What you should do:
Only those lines in the data below from the line containing "Sys2Proof.Machine.execClearTrip h s" through the line containing "Sys2Proof.Machine.execMessageCheckFailure port s", both included, should be restated word for word.

Excerpts from a dataset
──────────
-- ==== Sys2Proof/Machine/Dispatch.lean ====
section
/-! DEFINITION. The effect of each command: one arm per constructor of Instr. -/

namespace Sys2Proof.Machine

open Sys2Proof

def exec (i : Instr) (s : State) : Host.Outcome State Fault Refusal :=
  match i with
  | .powerOn lines => Sys2Proof.Machine.execPowerOn lines s
  | .depotTimeAdvance => Sys2Proof.Machine.execDepotTimeAdvance s
  | .rolloverCrossing => Sys2Proof.Machine.execRolloverCrossing s
  | .notBeforeCrossing slot => Sys2Proof.Machine.execNotBeforeCrossing slot s
  | .holdUntilCrossing slot => Sys2Proof.Machine.execHoldUntilCrossing slot s
  | .endByCrossing slot => Sys2Proof.Machine.execEndByCrossing slot s
  | .departureCrossing slot => Sys2Proof.Machine.execDepartureCrossing slot s
  | .lockoutPointCrossing slot => Sys2Proof.Machine.execLockoutPointCrossing slot s
  | .armPointCrossing slot => Sys2Proof.Machine.execArmPointCrossing slot s
  | .windowStartCrossing slot => Sys2Proof.Machine.execWindowStartCrossing slot s
  | .windowEndCrossing slot => Sys2Proof.Machine.execWindowEndCrossing slot s
  | .setTime h v => Sys2Proof.Machine.execSetTime h v s
  | .siteConfigure h f => Sys2Proof.Machine.execSiteConfigure h f s
  | .siteLoadReport h watts => Sys2Proof.Machine.execSiteLoadReport h watts s
  | .siteLookup h selector port => Sys2Proof.Machine.execSiteLookup h selector port s
  | .busEnrol h p => Sys2Proof.Machine.execBusEnrol h p s
  | .busChange h p => Sys2Proof.Machine.execBusChange h p s
  | .busRetire h => Sys2Proof.Machine.execBusRetire h s
  | .busLookup h => Sys2Proof.Machine.execBusLookup h s
  | .busPlans h => Sys2Proof.Machine.execBusPlans h s
  | .busUnblock h => Sys2Proof.Machine.execBusUnblock h s
  | .departureSet h tDep eReq route => Sys2Proof.Machine.execDepartureSet h tDep eReq route s
  | .departureClear h => Sys2Proof.Machine.execDepartureClear h s
  | .planSubmit h s1 s2 s3 s4 => Sys2Proof.Machine.execPlanSubmit h s1 s2 s3 s4 s
  | .planCancel h => Sys2Proof.Machine.execPlanCancel h s
  | .planRetire h => Sys2Proof.Machine.execPlanRetire h s
  | .planLookup h => Sys2Proof.Machine.execPlanLookup h s
  | .portGo h port target => Sys2Proof.Machine.execPortGo h port target s
  | .portCancel h port => Sys2Proof.Machine.execPortCancel h port s
  | .portConfigure h port p => Sys2Proof.Machine.execPortConfigure h port p s
  | .portLookup h port => Sys2Proof.Machine.execPortLookup h port s
  | .allocStart h => Sys2Proof.Machine.execAllocStart h s
  | .allocStop h => Sys2Proof.Machine.execAllocStop h s
  | .allocLookup h selector port => Sys2Proof.Machine.execAllocLookup h selector port s
  | .commitOffer h windowStart windowEnd target tolerance => Sys2Proof.Machine.execCommitOffer h windowStart windowEnd target tolerance s
  | .commitWithdraw h => Sys2Proof.Machine.execCommitWithdraw h s
  | .commitDispatch h => Sys2Proof.Machine.execCommitDispatch h s
  | .commitRelease h => Sys2Proof.Machine.execCommitRelease h s
  | .commitLookup h => Sys2Proof.Machine.execCommitLookup h s
  | .commitRetire h => Sys2Proof.Machine.execCommitRetire h s
  | .clearTrip h => Sys2Proof.Machine.execClearTrip h s
  | .keepalive h => Sys2Proof.Machine.execKeepalive h s
  | .attentionScan h => Sys2Proof.Machine.execAttentionScan h s
  | .attentionClear h category flags => Sys2Proof.Machine.execAttentionClear h category flags s
  | .unknownKind h kind => Sys2Proof.Machine.execUnknownKind h kind s
  | .allocationComputation => Sys2Proof.Machine.execAllocationComputation s
  | .pilotLevelTaken port level => Sys2Proof.Machine.execPilotLevelTaken port level s
  | .settlingEnd port => Sys2Proof.Machine.execSettlingEnd port s
  | .debounceEnd port => Sys2Proof.Machine.execDebounceEnd port s
  | .answerTimerExpiry port => Sys2Proof.Machine.execAnswerTimerExpiry port s
  | .announce port m => Sys2Proof.Machine.execAnnounce port m s
  | .limit port maxImport maxExport => Sys2Proof.Machine.execLimit port maxImport maxExport s
  | .faultReport port code => Sys2Proof.Machine.execFaultReport port code s
  | .messageCheckFailure port => Sys2Proof.Machine.execMessageCheckFailure port s
  | .unknownTypeDiscard port => Sys2Proof.Machine.execUnknownTypeDiscard port s
  | .feedbackTaken port level => Sys2Proof.Machine.execFeedbackTaken port level s
  | .confirmationTimeout port => Sys2Proof.Machine.execConfirmationTimeout port s
  | .openDelayExpiry port => Sys2Proof.Machine.execOpenDelayExpiry port s
  | .weldTimerExpiry port => Sys2Proof.Machine.execWeldTimerExpiry port s
  | .quietTimerExpiry port => Sys2Proof.Machine.execQuietTimerExpiry port s
  | .limitTimerExpiry port => Sys2Proof.Machine.execLimitTimerExpiry port s
  | .setpointFrameRepeat port => Sys2Proof.Machine.execSetpointFrameRepeat port s
  | .filteredTransition port moved => Sys2Proof.Machine.execFilteredTransition port moved s
  | .lineFilterGlitch port line => Sys2Proof.Machine.execLineFilterGlitch port line s
  | .stallTimerExpiry port => Sys2Proof.Machine.execStallTimerExpiry port s
  | .siteTripAssertion => Sys2Proof.Machine.execSiteTripAssertion s
  | .siteTripDeassertion => Sys2Proof.Machine.execSiteTripDeassertion s
  | .gridDispatchRisingEdge => Sys2Proof.Machine.execGridDispatchRisingEdge s
  | .gridDispatchFallingEdge => Sys2Proof.Machine.execGridDispatchFallingEdge s
  | .supervisionTimerExpiry => Sys2Proof.Machine.execSupervisionTimerExpiry s
  | .requestWritePointerWrite v => Sys2Proof.Machine.execRequestWritePointerWrite v s
  | .completionReadPointerWrite v => Sys2Proof.Machine.execCompletionReadPointerWrite v s
  | .ringBaseWrite ring addr => Sys2Proof.Machine.execRingBaseWrite ring addr s
  | .ringSizeWrite ring entries => Sys2Proof.Machine.execRingSizeWrite ring entries s
  | .ringEnable => Sys2Proof.Machine.execRingEnable s
  | .ringDisable => Sys2Proof.Machine.execRingDisable s
  | .ringReset => Sys2Proof.Machine.execRingReset s
  | .completionThresholdWrite v => Sys2Proof.Machine.execCompletionThresholdWrite v s
  | .completionHoldTimeWrite v => Sys2Proof.Machine.execCompletionHoldTimeWrite v s
  | .attentionMaskWrite v => Sys2Proof.Machine.execAttentionMaskWrite v s
  | .interruptAcknowledge v => Sys2Proof.Machine.execInterruptAcknowledge v s
  | .fetchBurstEnd requests => Sys2Proof.Machine.execFetchBurstEnd requests s
  | .fetchError => Sys2Proof.Machine.execFetchError s
  | .completionWriteDone => Sys2Proof.Machine.execCompletionWriteDone s
  | .completionWriteError => Sys2Proof.Machine.execCompletionWriteError s
  | .holdTimerExpiry => Sys2Proof.Machine.execHoldTimerExpiry s
  | .enquireSent port => Sys2Proof.Machine.execEnquireSent port s
  | .meterLineSample port line level => Sys2Proof.Machine.execMeterLineSample port line level s

end Sys2Proof.Machine
end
──────────
Answer to this task:
  | .clearTrip h => Sys2Proof.Machine.execClearTrip h s
  | .keepalive h => Sys2Proof.Machine.execKeepalive h s
  | .attentionScan h => Sys2Proof.Machine.execAttentionScan h s
  | .attentionClear h category flags => Sys2Proof.Machine.execAttentionClear h category flags s
  | .unknownKind h kind => Sys2Proof.Machine.execUnknownKind h kind s
  | .allocationComputation => Sys2Proof.Machine.execAllocationComputation s
  | .pilotLevelTaken port level => Sys2Proof.Machine.execPilotLevelTaken port level s
  | .settlingEnd port => Sys2Proof.Machine.execSettlingEnd port s
  | .debounceEnd port => Sys2Proof.Machine.execDebounceEnd port s
  | .answerTimerExpiry port => Sys2Proof.Machine.execAnswerTimerExpiry port s
  | .announce port m => Sys2Proof.Machine.execAnnounce port m s
  | .limit port maxImport maxExport => Sys2Proof.Machine.execLimit port maxImport maxExport s
  | .faultReport port code => Sys2Proof.Machine.execFaultReport port code s
  | .messageCheckFailure port => Sys2Proof.Machine.execMessageCheckFailure port s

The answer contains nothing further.